*** Opening GIVEN INFORMATION ***

-- ==== Sys2Proof/WellFormed.lean ====
section
/-! DEFINITION. When a command is well formed: each operand fits the field, the strap, the pin or the
register that carries it. A value that fits and that its rule calls out of range is well formed; the
owning rule answers it BAD-REQUEST. -/

namespace Sys2Proof

/-- A descriptor operand of one byte (R177). -/
def fits8 (v : Nat) : Bool := v < 256
/-- A descriptor operand of two bytes (R177). -/
def fits16 (v : Nat) : Bool := v < 65536
/-- A descriptor operand of four bytes (R177). -/
def fits32 (v : Nat) : Bool := v < 4294967296

/-- Every operand of a request fits its descriptor field (R177). -/
def Request.wellFormed : Request → Bool
  | .principalAdd id cls soft hard period initial =>
    fits32 id && fits8 cls && fits32 soft && fits32 hard && fits16 period && fits32 initial
  | .principalLimits id soft hard period => fits32 id && fits32 soft && fits32 hard && fits16 period
  | .principalRemove id => fits32 id
  | .principalQuery id => fits32 id
  | .credit id amount => fits32 id && fits32 amount
  | .charge id amount => fits32 id && fits32 amount
  | .peerEvict station => fits8 station
  | .peerQuery station => fits8 station
  | .noticeQuery => true
  | .volumeDeclare volume enable => fits8 volume && fits8 enable
  | .snapCreate volume generation => fits8 volume && fits32 generation
  | .snapRetire volume generation => fits8 volume && fits32 generation
  | .catalogueQuery volume start => fits8 volume && fits32 start
  | .restoreStart tag volume generation principal =>
    fits32 tag && fits8 volume && fits32 generation && fits32 principal
  | .restoreEnd slot tag => fits8 slot && fits32 tag
  | .restoreCancel slot tag => fits8 slot && fits32 tag
  | .permitDone permit moved => fits8 permit && fits32 moved
  | .nightOpen volume generation backlog dawn =>
    fits8 volume && fits32 generation && fits32 backlog && fits32 dawn
  | .nightResume volume dawn => fits8 volume && fits32 dawn
  | .nightDone volume => fits8 volume
  | .nightAbandon volume => fits8 volume
  | .nightQuery volume => fits8 volume
  | .clockSet minute => fits32 minute
  | .clockQuery => true
  | .configQuery => true

/-- The request a request row executes, if the row is one (R179). -/
def Instr.request? : Instr → Option Request
  | .principalAdd id cls soft hard period initial => some (.principalAdd id cls soft hard period initial)
  | .principalLimits id soft hard period => some (.principalLimits id soft hard period)
  | .principalRemove id => some (.principalRemove id)
  | .principalQuery id => some (.principalQuery id)
  | .credit id amount => some (.credit id amount)
  | .charge id amount => some (.charge id amount)
  | .peerEvict station => some (.peerEvict station)
  | .peerQuery station => some (.peerQuery station)
  | .noticeQuery => some .noticeQuery
  | .volumeDeclare volume enable => some (.volumeDeclare volume enable)
  | .snapCreate volume generation => some (.snapCreate volume generation)
  | .snapRetire volume generation => some (.snapRetire volume generation)
  | .catalogueQuery volume start => some (.catalogueQuery volume start)
  | .restoreStart tag volume generation principal => some (.restoreStart tag volume generation principal)
  | .restoreEnd slot tag => some (.restoreEnd slot tag)
  | .restoreCancel slot tag => some (.restoreCancel slot tag)
  | .permitDone permit moved => some (.permitDone permit moved)
  | .nightOpen volume generation backlog dawn => some (.nightOpen volume generation backlog dawn)
  | .nightResume volume dawn => some (.nightResume volume dawn)
  | .nightDone volume => some (.nightDone volume)
  | .nightAbandon volume => some (.nightAbandon volume)
  | .nightQuery volume => some (.nightQuery volume)
  | .clockSet minute => some (.clockSet minute)
  | .clockQuery => some .clockQuery
  | .configQuery => some .configQuery
  | .hardwareReset _ _ | .configLoadBusHeld | .configLoadEnd _ | .offholdRise | .offholdFall
  | .stationTick | .reload | .deadlineExpiryRun | .holdTimeout _ | .peerLapse _ | .isolation
  | .learningTimeReached | .presenceDue | .refreshSweepStep | .evictionSweepStep | .permitTimeout _
  | .holdoffEnd | .backoffEnd | .interframeGapComplete | .collision | .jamEnd | .transmitCompletion
  | .transmitterTakeFrame | .burstReceived _ | .frameDelivery | .usageEntryUpdate | .arbiterChoice
  | .blockedChargeReexecution | .requestDescriptorFetch _ | .requestWritebackDone _
  | .eventDescriptorFetch _ _ | .eventPostDone | .linkError _ | .autoPoll _ | .requestStart _
  | .requestStop _ | .eventStart _ | .eventStop _ | .pollDemand _ | .portReset _
  | .ringBaseWrite _ _ _ | .ringSizeWrite _ _ | .flagsClear _ | .maskWrite _
  | .autoPollIntervalWrite _ | .otherRegisterWrite _ _ _ | .lineBecomesBusy => none

/-- The offsets of the window at which a full write is one of the other register commands (R182). -/
def writableOffsets : List Nat := [0x00, 0x04, 0x08, 0x0C, 0x10, 0x14, 0x18, 0x24, 0x28, 0x2C]

/-- A command is well formed when every operand is one that its carrier can carry. -/
def Instr.wellFormed : Instr → Bool
  | .hardwareReset station _ => station < 16
  | .configLoadEnd (.noAck place) => place < 4
  | .configLoadEnd (.image bytes) => bytes.length == 39
  | .holdTimeout place => place < 32
  | .peerLapse station => station < 16
  | .permitTimeout permit => fits8 permit
  | .requestDescriptorFetch bytes => bytes.length == 64
  | .autoPoll (.request bytes) => bytes.length == 64
  | .requestStart control => control.getLsbD 0
  | .requestStop control => control.getLsbD 1
  | .eventStart control => control.getLsbD 2
  | .eventStop control => control.getLsbD 3
  | .pollDemand control => control.getLsbD 4
  | .portReset control => control.getLsbD 7
  | .otherRegisterWrite offset width _ =>
    offset < 64 && (width < 4 || (width == 4 && !writableOffsets.contains offset))
  | i => (i.request?.map Request.wellFormed).getD true

end Sys2Proof
end

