-- ==== Sys2Proof/Safety.lean ====
section
/-! DEFINITION. The vocabulary of the claims: what a step leaves alone, what it answers, and the laws that the
manual says hold in every state of the part, each put so that a step can be shown to keep it. -/

namespace Sys2Proof.Machine

/-! ### What a step leaves alone -/

/-- The blocks of the part (00 1.2), and the queue of waiting commands. -/
inductive Block where
  | straps | pins | loader | clock | deadlines | quota | notice | bus | peers | volumes | jobs | arbiter | dup
  | port | pending
deriving DecidableEq, Repr

/-- A block reads the same in two states. -/
def Block.same (b : Block) (s t : State) : Prop :=
  match b with
  | .straps => t.straps = s.straps
  | .pins => t.pins = s.pins
  | .loader => t.loader = s.loader
  | .clock => t.clock = s.clock
  | .deadlines => t.deadlines = s.deadlines
  | .quota => t.quota = s.quota
  | .notice => t.notice = s.notice
  | .bus => t.bus = s.bus
  | .peers => t.peers = s.peers
  | .volumes => t.volumes = s.volumes
  | .jobs => t.jobs = s.jobs
  | .arbiter => t.arbiter = s.arbiter
  | .dup => t.dup = s.dup
  | .port => t.port = s.port
  | .pending => t.pending = s.pending

/-- Every block but those named is unchanged. -/
def Unchanged (changed : List Block) (s t : State) : Prop := ∀ b, b ∉ changed → b.same s t

/-- The port after records have been raised, in order (R165). -/
def Port.raises (p : Port) (l : List EventRecord) : Port := l.foldl Port.raise p

/-- The request process has fetched a request and executes it next (R163). -/
def State.serves (s : State) (address : Nat) (r : Request) : Prop :=
  s.port.requestState = .running ∧ s.port.phase = .executing address r

/-- The port raises records and returns an answer, and is otherwise unchanged (R161, R165). -/
def Answers (s t : State) (address : Nat) (code : ResultCode) (values : List Field)
    (records : List EventRecord) : Prop :=
  t.port = { s.port.raises records with phase := .returning address ⟨code, false, values⟩ }

/-- A request is refused: its result code, every value 0, and nothing else changed. -/
def Refuses (i : Instr) (s : State) (address : Nat) (code : ResultCode) : Prop :=
  exec i s = .next { s with port := { s.port with phase := .returning address ⟨code, false, []⟩ } }

/-- Every result value of a refused request is 0: it has none, and bytes 4 to 63 read 00h (R177). -/
def ResultCode.refusal : ResultCode → Bool
  | .done | .granted | .grantedSoft | .clamped | .late => false
  | _ => true

/-- How the host writes a request: its kind, and its operands in the order of the owning rule (R177, R179). -/
def requestParts : Request → Nat × List Field
  | .principalAdd id cls soft hard period initial =>
    (0x01, [u32 id, u8 cls, u32 soft, u32 hard, u16 period, u32 initial])
  | .principalLimits id soft hard period => (0x02, [u32 id, u32 soft, u32 hard, u16 period])
  | .principalRemove id => (0x03, [u32 id])
  | .principalQuery id => (0x04, [u32 id])
  | .credit id amount => (0x05, [u32 id, u32 amount])
  | .charge id amount => (0x06, [u32 id, u32 amount])
  | .peerEvict station => (0x07, [u8 station])
  | .peerQuery station => (0x08, [u8 station])
  | .noticeQuery => (0x09, [])
  | .volumeDeclare volume enable => (0x0A, [u8 volume, u8 enable])
  | .snapCreate volume generation => (0x0B, [u8 volume, u32 generation])
  | .snapRetire volume generation => (0x0C, [u8 volume, u32 generation])
  | .catalogueQuery volume start => (0x0D, [u8 volume, u32 start])
  | .restoreStart tag volume generation principal =>
    (0x0E, [u32 tag, u8 volume, u32 generation, u32 principal])
  | .restoreEnd slot tag => (0x0F, [u8 slot, u32 tag])
  | .restoreCancel slot tag => (0x10, [u8 slot, u32 tag])
  | .permitDone permit moved => (0x11, [u8 permit, u32 moved])
  | .nightOpen volume generation backlog dawn => (0x12, [u8 volume, u32 generation, u32 backlog, u32 dawn])
  | .nightResume volume dawn => (0x13, [u8 volume, u32 dawn])
  | .nightDone volume => (0x14, [u8 volume])
  | .nightAbandon volume => (0x15, [u8 volume])
  | .nightQuery volume => (0x16, [u8 volume])
  | .clockSet minute => (0x17, [u32 minute])
  | .clockQuery => (0x18, [])
  | .configQuery => (0x19, [])

/-- The PART-owned descriptor of a request: ownership 01h, kind, and operands from byte 4 (R177). -/
def requestDescriptor (r : Request) : List Byte :=
  padTo 64 ([0x01#8, BitVec.ofNat 8 (requestParts r).1, 0#8, 0#8] ++ packFields 4 (requestParts r).2)

/-- A frame that a station can build: sender 0 to 15, figures that fit their fields, and 1 to 8 or 30 entries
(R180). -/
def Frame.legal : Frame → Prop
  | .usage sender format entries =>
    sender ≤ 15 ∧ 1 ≤ entries.length ∧ entries.length ≤ format.limit ∧
      ∀ e ∈ entries, e.principal ≤ max32 ∧ e.value ≤ max32
  | .presence sender _ minute claim =>
    sender ≤ 15 ∧ minute ≤ max32 ∧
      match claim with
      | none => True
      | some c => c.backlog ≤ max32 ∧ c.seconds ≤ 65535

/-- The volumes whose night is in a state, in volume order, with the night (R145, R147). -/
def State.nightsIn (s : State) (state : NightState) : List (Nat × Night) :=
  (List.range 16).filterMap fun v =>
    match (s.volume v).night with
    | some n => if n.state = state then some (v, n) else none
    | none => none

/-- A volume whose night in one state takes another, and is otherwise unchanged. -/
def Volume.shifted (x : Volume) (old new : NightState) : Volume :=
  { x with night := x.night.map fun n => if n.state = old then { n with state := new } else n }

/-- The NIGHT STATE records of nights that take another state (R132, R145, R147), in volume order: R147's for HOLD,
and the model's choice for RELEASE (log 41). -/
def State.shiftRecords (s : State) (old new : NightState) (cause : NightCause) : List EventRecord :=
  (s.nightsIn old).map fun x =>
    .nightState x.1 x.2.generation (some old) (some new) x.2.remaining cause

/-- The RESTORE STATE records of a wake-up for a principal (R11, R112, R118), in slot order (the model's choice, log
41). -/
def State.wakeRecords (s : State) (id : Nat) : List EventRecord :=
  (List.range 8).filterMap fun k =>
    match s.job k with
    | none => none
    | some j =>
      if j.principal = id ∧ j.state = .quotaWait then
        some (.restoreState k j.tag j.principal .quotaWait .running j.charged j.moved)
      else none

/-- A job after a wake-up for a principal (R11, R118). -/
def Job.wokenFor (id : Nat) (j : Job) : Job :=
  if j.principal = id ∧ j.state = .quotaWait then { j with state := .running } else j

/-- The QUOTA STATE record of a re-derivation, if the state of a LIMITED principal changed (R10). -/
def quotaRecords (p q : Principal) (cause : QuotaCause) : List EventRecord :=
  if p.cls = .limited ∧ p.quotaState ≠ q.quotaState then
    [.quotaState p.id p.quotaState q.quotaState q.campus cause]
  else []

/-- A place after a pointer, wrapping, is the first of `n` to meet a condition (R121, R122, R123). -/
def FirstFrom (n start place : Nat) (p : Nat → Prop) : Prop :=
  ∃ k < n, place = (start + k) % n ∧ p place ∧ ∀ i < k, ¬ p ((start + i) % n)

/-! ### Ends that several commands can reach -/

/-- A principal after an expiry run up to a minute: a grace due by then has EXPIRED, and grace maintenance has
seen it so (R9, R157). -/
def Principal.expiredAt (p : Principal) (minute : Nat) : Principal :=
  match p.grace with
  | .running due =>
    if due ≤ minute then { p with grace := ({ p with grace := .expired } : Principal).graceAfter minute } else p
  | .absent | .expired => p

*** Closing GIVEN INFORMATION ***

### EXERCISE PROMPT
Taking the lines above, repeat exactly those from the line that contains "def Instr.request? : Instr → Option Request" through the line that contains "some (.peerEvict station)", and both of those lines as well. Include nothing else.

### RESULT BELOW
def Instr.request? : Instr → Option Request
  | .principalAdd id cls soft hard period initial => some (.principalAdd id cls soft hard period initial)
  | .principalLimits id soft hard period => some (.principalLimits id soft hard period)
  | .principalRemove id => some (.principalRemove id)
  | .principalQuery id => some (.principalQuery id)
  | .credit id amount => some (.credit id amount)
  | .charge id amount => some (.charge id amount)
  | .peerEvict station => some (.peerEvict station)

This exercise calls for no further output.